While reviewing your documentation, I came across the mention that when executing wmma, the compute type can be set to fp16/bf16/half, which are described as "native f32 accumulations downcasted to fp16/bf16/half". I'm curious to understand whether utilizing these lower precision types in compute (which is not enabled in CUDA) can lead to performance improvements. Additionally, could you guide me on how to set this compute type if it can help performance?

Thank you!

Hello @xinyi-li7 ,
Thanks for the question!

On some architectures, such as gfx9 - the multiply-accumulate for floating point types is always natively in fp32 format. This has a higher level of precision which is desirable in many cases to preserve accumulation accuracy. Setting the compute type in this case to half-precision is only an approximation, casting the native fp32 result back down to this size. This may afford some reduction in VREG usage, however at the cost of conversion between f32 and half-precision types which is not very desirable. For gfx9 architectures the highest performance for fp16/bf16/half would be using compute type of f32 to avoid the overhead.

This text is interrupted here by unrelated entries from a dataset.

-- ==== Sys2Proof/Machine/SleepOps.lean ====
section
/-! DEFINITION. Network management (R326 to R329), integrated transceivers (R323, R324), WAKE messages (R336) and the Groom (R330 to R335). -/
namespace Sys2Proof.Machine

/-! ### Transceivers -/

/-- A transceiver enters a state; INH is asserted in every state but SLEEP (Table 13.2). -/
def FDie.xcvTo (f : FDie) (n st : Nat) : FDie :=
  if n < 4 then (f.wr (Reg.CAN_XCV_STATE n) st).wr (Reg.CAN_XCV_INH n) (b2n (st != 3)) else f

/-- Entry to GO_SLEEP arms the wake latch (Table 13.3); a wake that it holds stays until software clears it (R329). -/
def FDie.goSleep (f : FDie) (n : Nat) : FDie :=
  if n < 4 && f.rd (Reg.CAN_XCV_STATE n) ≤ 2 then (f.xcvTo n 4).setCan n { f.can n with armed := true } else f

/-- CAN_SLPEVT_n has been written: with WUP and WAKE_CAPT clear the wake latch is clear too (R329). -/
def FDie.latchFollows (f : FDie) (n : Nat) : FDie :=
  if f.on (Reg.CAN_SLPEVT_WUP n) || f.on (Reg.CAN_SLPEVT_WAKE_CAPT n) || !(f.can n).latch then f else f.setCan n { f.can n with latch := false }

/-- Transceiver and controller are brought to NORMAL (Table 13.4). -/
def FDie.busNormal (f : FDie) (n : Nat) : FDie :=
  let f1 := (f.xcvTo n 0).wr (Reg.CAN_CTL_MODE n) 1
  f1.setCan n { f1.can n with armed := false, modeWait := f1.rd (Reg.CAN_STAT_MODE n) != 1 }

/-! ### Network management -/

/-- State of controller n's network management. -/
def FDie.nm (f : FDie) (n : Nat) : Nat := f.rd (Reg.CAN_NMSTAT_STATE n)

/-- Enter a state; out of NORMAL no keep-alive waits for integration any more. -/
def FDie.nmTo (f : FDie) (n st : Nat) : FDie :=
  let g := f.wr (Reg.CAN_NMSTAT_STATE n) st
  if st != 1 && (g.can n).kaWait then g.setCan n { g.can n with kaWait := false } else g

/-- A keep-alive (R326): the buffer is requested, or skipped where it is neither FREE nor DONE. -/
def FDie.keepAlive (f : FDie) (n : Nat) : FDie :=
  let k := f.rd (Reg.CAN_NMCFG_TXB n)
  if f.txState n k == 0 || f.txState n k == 4 then (f.txRequest n k true).bump (Reg.CAN_NMCNT_KATX n)
  else f.bump (Reg.CAN_NMCNT_KASKIP n)

/-- The node wants the bus (Table 13.4): NEED set, or a local wake. -/
def FDie.nmWant (f : FDie) (n : Nat) : FDie :=
  match f.nm n with
  | 2 | 3 => (f.nmTo n 1).keepAlive n
  | 4 =>
    let g := (f.nmTo n 1).busNormal n
    g.setCan n { g.can n with kaWait := true }
  | _ => f

/-- LOCAL_WAKE (R327): bit n of GRM_LWK is acted on, and then cleared. -/
def FDie.localWake (f : FDie) (n : Nat) : FDie :=
  if bitOf (f.rd Reg.GRM_LWK_PEND) n && f.on (Reg.CAN_NMCFG_EN n) && 2 ≤ f.nm n then
    (f.nmWant n).wr Reg.GRM_LWK_PEND (setBit (f.rd Reg.GRM_LWK_PEND) n false)
  else f

/-- REMOTE_WAKE (R327). -/
def FDie.remoteWake (f : FDie) (n : Nat) : FDie :=
  if f.on (Reg.CAN_NMCFG_EN n) && f.nm n == 4 then (f.nmTo n 2).busNormal n else f

/-- KEEP_ALIVE_RECEIVED (R327): the ready-sleep timer begins again; PREPARE_SLEEP is left. -/
def FDie.keepAliveIn (f : FDie) (n : Nat) : FDie :=
  if f.on (Reg.CAN_NMCFG_EN n) && f.nm n == 3 then f.nmTo n 2 else f

/-- NEED changes (Table 13.4). -/
def FDie.needTo (f : FDie) (n : Nat) (b : Bool) : FDie :=
  let f1 := f.wr (Reg.CAN_NMCFG_NEED n) (b2n b)
  if !f.on (Reg.CAN_NMCFG_EN n) || f.on (Reg.CAN_NMCFG_NEED n) == b then f1
  else if b then f1.nmWant n
  else if f1.nm n == 1 then f1.nmTo n 2
  else f1

/-- EN may not be set (R326). -/
def FDie.nmBad (f : FDie) (n txb filt : Nat) : Bool :=
  f.inPool n txb || !f.on (Reg.CAN_FID_EN n filt) || (f.rd (Reg.CAN_STAT_MODE n) != 1 && f.nm n == 0)

/-- CAN_NMCFG_n is written (R326, Table 13.4). -/
def FDie.nmCfg (f : FDie) (n v : Nat) : FDie :=
  let en := bitOf v 0
  let was := f.on (Reg.CAN_NMCFG_EN n)
  let txb := fieldOf v 2 5
  let filt := fieldOf v 8 7
  let f1 := ((f.wr (Reg.CAN_NMCFG_TXB n) txb).wr (Reg.CAN_NMCFG_FILT n) filt).wr (Reg.CAN_NMCFG_KA_MS n) (fieldOf v 16 16)
  if !was && en then
    let f2 := f1.wr (Reg.CAN_NMCFG_NEED n) (fieldOf v 1 1)
    if f2.nmBad n txb filt then f2.raise (Reg.CAN_SLPEVT_NM_REFUSED n)
    else
      let f3 := f2.wr (Reg.CAN_NMCFG_EN n) 1
      let lw := bitOf (f3.rd Reg.GRM_LWK_PEND) n
      if bitOf v 1 || lw then
        ((f3.nmTo n 1).keepAlive n).wr Reg.GRM_LWK_PEND (setBit (f3.rd Reg.GRM_LWK_PEND) n false)
      else f3.nmTo n 2
  else if was && !en then ((f1.wr (Reg.CAN_NMCFG_NEED n) (fieldOf v 1 1)).wr (Reg.CAN_NMCFG_EN n) 0).nmTo n 0
  else f1.needTo n (bitOf v 1)

/-- A wake reaches a transceiver in GO_SLEEP (Table 13.3, R329): the armed latch captures it. -/
def FDie.capture_ (f : FDie) (n : Nat) : FDie :=
  let f1 := f.setCan n { f.can n with armed := false, latch := true }
  let f2 := f1.raise (Reg.CAN_SLPEVT_WAKE_CAPT n)
  if f2.on (Reg.CAN_NMCFG_EN n) then (f2.xcvTo n 0).remoteWake n else f2.xcvTo n 2

/-- CAN_XCV_n.MODE is written (R324, R325). -/
def FDie.xcvWrite (f : FDie) (n m : Nat) : FDie :=
  if 4 ≤ n then f
  else if f.on (Reg.CAN_NMCFG_EN n) then f.raise (Reg.CAN_SLPEVT_NM_REFUSED n)
  else
    let f1 := f.wr (Reg.CAN_XCV_MODE n) m
    if m == 3 then f1.goSleep n
    else (f1.xcvTo n m).setCan n { f1.can n with armed := false }

/-! ### WAKE messages -/

/-- The F-die sends a WAKE message (R336), or at link-up if the link is down (R333). -/
def FDie.wakeMsg (f : FDie) (cause rule xcv st : Nat) : FDie :=
  let seq := (f.wakeSeq + 1) % 2 ^ 16
  let m := mkMsg 0x02 0 [cause + rule * 2 ^ 8 + xcv * 2 ^ 16 + st * 2 ^ 20, f.rd Reg.GRM_HIT_RULE, seq]
  let f1 := { f with wakeSeq := seq }
  if f1.linkUp then f1.toHost m else { f1 with wakeHeld := f1.wakeHeld ++ [m] }

/-- The F-die leaves STANDBY, or starts to leave SLEEP (R322). -/
def FDie.wakeField (f : FDie) : FDie :=
  match f.rd Reg.FGL_PWRSTAT_STATE with
  | 1 => f.wr Reg.FGL_PWRSTAT_STATE 0
  | 2 => if f.stage == 0 then { f with stage := 1 } else f
  | _ => f

/-- The field die is in SLEEP, and nothing has started its end. -/
def FDie.sleeps (f : FDie) : Bool := f.rd Reg.FGL_PWRSTAT_STATE == 2 && f.stage == 0

/-- The barrier wake detector (R322, Table 13.9): it ends SLEEP, and the WAKE message of the link-up names the host. -/
def FDie.barrierWake (f : FDie) : FDie :=
  let g := f.raise Reg.GRM_EVT_BWAKE
  if g.sleeps then g.wakeField.wakeMsg 0x05 0 0 2 else g

/-! ### The Groom -/

/-- The hidden state of source i. -/
def FDie.src (f : FDie) (i : Nat) : GrmSrc := aget f.grmS i { samples := [], same := 0 }

/-- The hidden state of rule r. -/
def FDie.rule (f : FDie) (r : Nat) : GrmRule := aget f.grmR r { holds := false, fresh := true, waits := 0 }

/-- The middle of three numbers. -/
def median3 (a b c : Nat) : Nat := max (min a b) (min (max a b) c)

/-- What source i shows after sample x (R331): fewer than three samples pass a median as they are (log 30); the IIR's step is rounded towards the
lower code (log 30). -/
def FDie.filtered (f : FDie) (i x : Nat) : FDie × Nat :=
  let c := f.src i
  let v := f.rd (Reg.GRM_VAL_VALUE i)
  let x1 := if i < 16 && f.on (Reg.GRM_INCFG_INV i) then 1 - min 1 x else x
  let ss := x1 :: c.samples.take 2
  let deb := max 1 (f.rd (Reg.GRM_INCFG_DEB i))
  let same := if c.samples.head? == some x1 then c.same + 1 else 1
  let g := { f with grmS := aput f.grmS i { samples := ss, same := min same 16 } }
  let y :=
    match f.rd (Reg.GRM_INCFG_FILT i) with
    | 1 => if deb ≤ same then x1 else v
    | 2 => match ss with
      | [a, b, d] => median3 a b d
      | _ => x1
    | 3 => ((v : Int) + ((x1 : Int) - (v : Int)) / ((2 ^ (f.rd (Reg.GRM_INCFG_K i) + 1) : Nat) : Int)).toNat
    | _ => x1
  (g.wr (Reg.GRM_VAL_VALUE i) y, y)

/-- Whether HIGH (or LOW) holds of a value, given that it held before (R332). -/
def condHolds (src low thr hys : Nat) (held : Bool) (y : Nat) : Bool :=
  if src < 16 then (if low == 1 then y == 0 else y == 1)
  else if low == 1 then (if held then decide (y ≤ thr + hys) else decide (y ≤ thr))
  else if held then decide (thr ≤ y + hys) else decide (thr ≤ y)

/-- Rule r meets a sample of its source: whether it fires (R332). -/
def FDie.ruleTest (f : FDie) (r y : Nat) : FDie × Bool :=
  let c := f.rule r
  let src := f.rd (Reg.GRM_RCOND_SRC r)
  let cond := f.rd (Reg.GRM_RCOND_COND r)
  if 20 ≤ src then (f, y != 0)
  else
    let now := condHolds src (cond % 2) (f.rd (Reg.GRM_RCOND_THR r)) (f.rd (Reg.GRM_RCOND_HYS r)) c.holds y
    let fires := now && ((!c.holds && (cond < 2 || !c.fresh)) || (c.fresh && cond < 2))
    ({ f with grmR := aput f.grmR r { c with holds := now, fresh := false } }, fires)

/-- The rules that a sample of source i makes fire. -/
def rulesOf (i y : Nat) : List Nat → FDie → FDie × List Nat
  | [], f => (f, [])
  | r :: rs, f =>
    if f.on (Reg.GRM_RCOND_EN r) && f.rd (Reg.GRM_RCOND_SRC r) == i then
      let t := f.ruleTest r y
      let u := rulesOf i y rs t.1
      (u.1, if t.2 then r :: u.2 else u.2)
    else rulesOf i y rs f

/-- Every sampled source of one RC tick: filtered, and the rules that fire. A source is sampled while its EN is set; sources 20 to 24 always. -/
def sampleAll : List (Nat × Nat) → FDie → FDie × List Nat
  | [], f => (f, [])
  | (i, x) :: rest, f =>
    if i < 20 && !f.on (Reg.GRM_INCFG_EN i) then sampleAll rest f
    else
      let p := if i < 20 then f.filtered i x else (f, x)
      let t := rulesOf i p.2 (upto 32) p.1
      let u := sampleAll rest t.1
      (u.1, t.2 ++ u.2.filter fun r => !t.2.contains r)

/-- Transceiver n enters STANDBY and drives a wake-up pattern on its bus (R333): dominant, recessive and dominant for 10 µs each. -/
def FDie.driveWup (f : FDie) (n : Nat) : FDie :=
  let g := f.xcvTo n 2
  g.setCan n { g.can n with wups := (g.can n).wups + 1 }

/-- INH, CANWAKE, which needs FVCAN (rail 7 of source 257), and LWAKE of one controller or transceiver n (R333). A local wake acts on network management first (Table 13.4, log 180). -/
def FDie.groomWake (f : FDie) (inh canwake lwake n : Nat) : FDie :=
  let st := f.rd (Reg.CAN_XCV_STATE n)
  let named := bitOf inh n || bitOf lwake n
  let f1 := if bitOf lwake n then (f.wr Reg.GRM_LWK_PEND (setBit (f.rd Reg.GRM_LWK_PEND) n true)).localWake n else f
  let f2 :=
    if n < 4 && st == 4 && named then f1.capture_ n
    else if n < 4 && st == 3 && bitOf inh n && f1.rd (Reg.CAN_XCV_STATE n) == 3 then f1.xcvTo n 2
    else f1
  if n < 4 && bitOf canwake n && !f2.outs.contains (257, 7) then f2.driveWup n else f2

/-- The actions but WAKE_F and BARRIER of a set of rules (R333, R335). -/
def FDie.groomActs (f : FDie) (rs : List Nat) : FDie :=
  let or_ := fun (F : Nat → Fld) => rs.foldl (fun a r => a ||| f.rd (F r)) 0
  (upto 16).foldl (fun g n => g.groomWake (or_ Reg.GRM_RACT_INH) (or_ Reg.GRM_RACT_CANWAKE) (or_ Reg.GRM_RACT_LWAKE) n) f

/-- GROOM_RULE_FIRE (R333 to R335): the union of the actions of the rules that fire. With GRM in an HA mode (`ha`), rules with CONFIRM ask, as
far as `budget` requests may be made; beyond that they act as in HW, and are counted (R396). -/
def FDie.groomFire (f : FDie) (rs : List Nat) (ha : Bool) (budget : Nat) : FDie :=
  if rs.isEmpty then f
  else
    let f1 := rs.foldl (fun g r => (g.wr Reg.GRM_HIT_RULE (setBit (g.rd Reg.GRM_HIT_RULE) r true)).bump (Reg.GRM_RCNT_COUNT r)) f
    let would := rs.filter fun r => ha && f.on (Reg.GRM_RACT_CONFIRM r)
    let asking := would.take budget
    let now := rs.filter fun r => !asking.contains r
    let f2 := if rs.any fun r => f.on (Reg.GRM_RACT_WAKE_F r) then f1.wakeField else f1
    let tells := rs.any (fun r => f.on (Reg.GRM_RACT_BARRIER r)) || (f.sleeps && !f2.sleeps)
    let pulse := fun (r : Nat) => 20 ≤ f.rd (Reg.GRM_RCOND_SRC r) && f.rd (Reg.GRM_RCOND_SRC r) < 24
    let xcv := rs.foldl (fun m r => m ||| 2 ^ (f.rd (Reg.GRM_RCOND_SRC r) - 20)) 0
    let st := f2.rd Reg.FGL_PWRSTAT_STATE
    let f3 := if !tells then f2 else if rs.all pulse then f2.wakeMsg 0x02 0 xcv st else f2.wakeMsg 0x01 (rs.foldl min 31) 0 st
    let f4 := would.foldl (fun g r => g.want 12 (r + g.rd Reg.GRM_HIT_RULE * 2 ^ 32) 0 r) (f3.groomActs now)
    asking.foldl (fun g r => { g with grmR := aput g.grmR r { g.rule r with waits := (g.rule r).waits + 1 } }) f4

/-- The decision on a rule's remaining actions, or none in time (R335). -/
def FDie.groomDecide (f : FDie) (r : Nat) (perform : Bool) : FDie :=
  if (f.rule r).waits != 0 then
    let g := { f with grmR := aput f.grmR r { f.rule r with waits := (f.rule r).waits - 1 } }
    if perform then g.groomActs [r] else g
  else f

/-- GRM_INCFG_i is written (R331): debounce on an analogue input, or IIR on a wake input, is refused. -/
def FDie.groomInput (f : FDie) (i v : Nat) : FDie :=
  let filt := fieldOf v 2 2
  if (16 ≤ i && filt == 1) || (i < 16 && filt == 3) then f.raise Reg.GRM_EVT_CFG_REFUSED
  else
    ((((f.wr (Reg.GRM_INCFG_EN i) (fieldOf v 0 1)).wr (Reg.GRM_INCFG_INV i) (fieldOf v 1 1)).wr (Reg.GRM_INCFG_FILT i) filt).wr
      (Reg.GRM_INCFG_DEB i) (fieldOf v 4 4)).wr (Reg.GRM_INCFG_K i) (fieldOf v 8 3)

/-- GRM_RCOND_r is written (R332): a SRC of 25 to 31, or a COND that the source does not accept, is refused. -/
def FDie.groomRule (f : FDie) (r v : Nat) : FDie :=
  let src := fieldOf v 1 5
  let cond := fieldOf v 6 2
  if 25 ≤ src || (20 ≤ src && cond % 2 == 1) then f.raise Reg.GRM_EVT_CFG_REFUSED
  else
    let f1 := ((((f.wr (Reg.GRM_RCOND_EN r) (fieldOf v 0 1)).wr (Reg.GRM_RCOND_SRC r) src).wr (Reg.GRM_RCOND_COND r) cond).wr
      (Reg.GRM_RCOND_THR r) (fieldOf v 8 10)).wr (Reg.GRM_RCOND_HYS r) (fieldOf v 18 6)
    if bitOf v 0 && !f.on (Reg.GRM_RCOND_EN r) then { f1 with grmR := aput f1.grmR r { f1.rule r with holds := false, fresh := true } }
    else f1

end Sys2Proof.Machine
end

Gfx11 architectures on the other hand - the multiply-accumulate for fp16/bf16 natively supports BOTH fp32 and fp16/bf16. Here there is no extra conversion costs to use half-precision compute type. In this case there could be performance gains over fp32 compute type, at the cost of reduced precision which can introduce some tricky numerical issues. At the end of the day - if your data can handle lower precision accumulation, then this would be recommended.

The datatype of your accumulator fragments controls the compute type (see API)

Hope this helps!

Hi @cgmillette,
I see. So the output type of accumulator is essentially the compute type. I'm now using MI100 and MI250X so I guess there's no native lower precision supports. Thank you so much for your patient reply!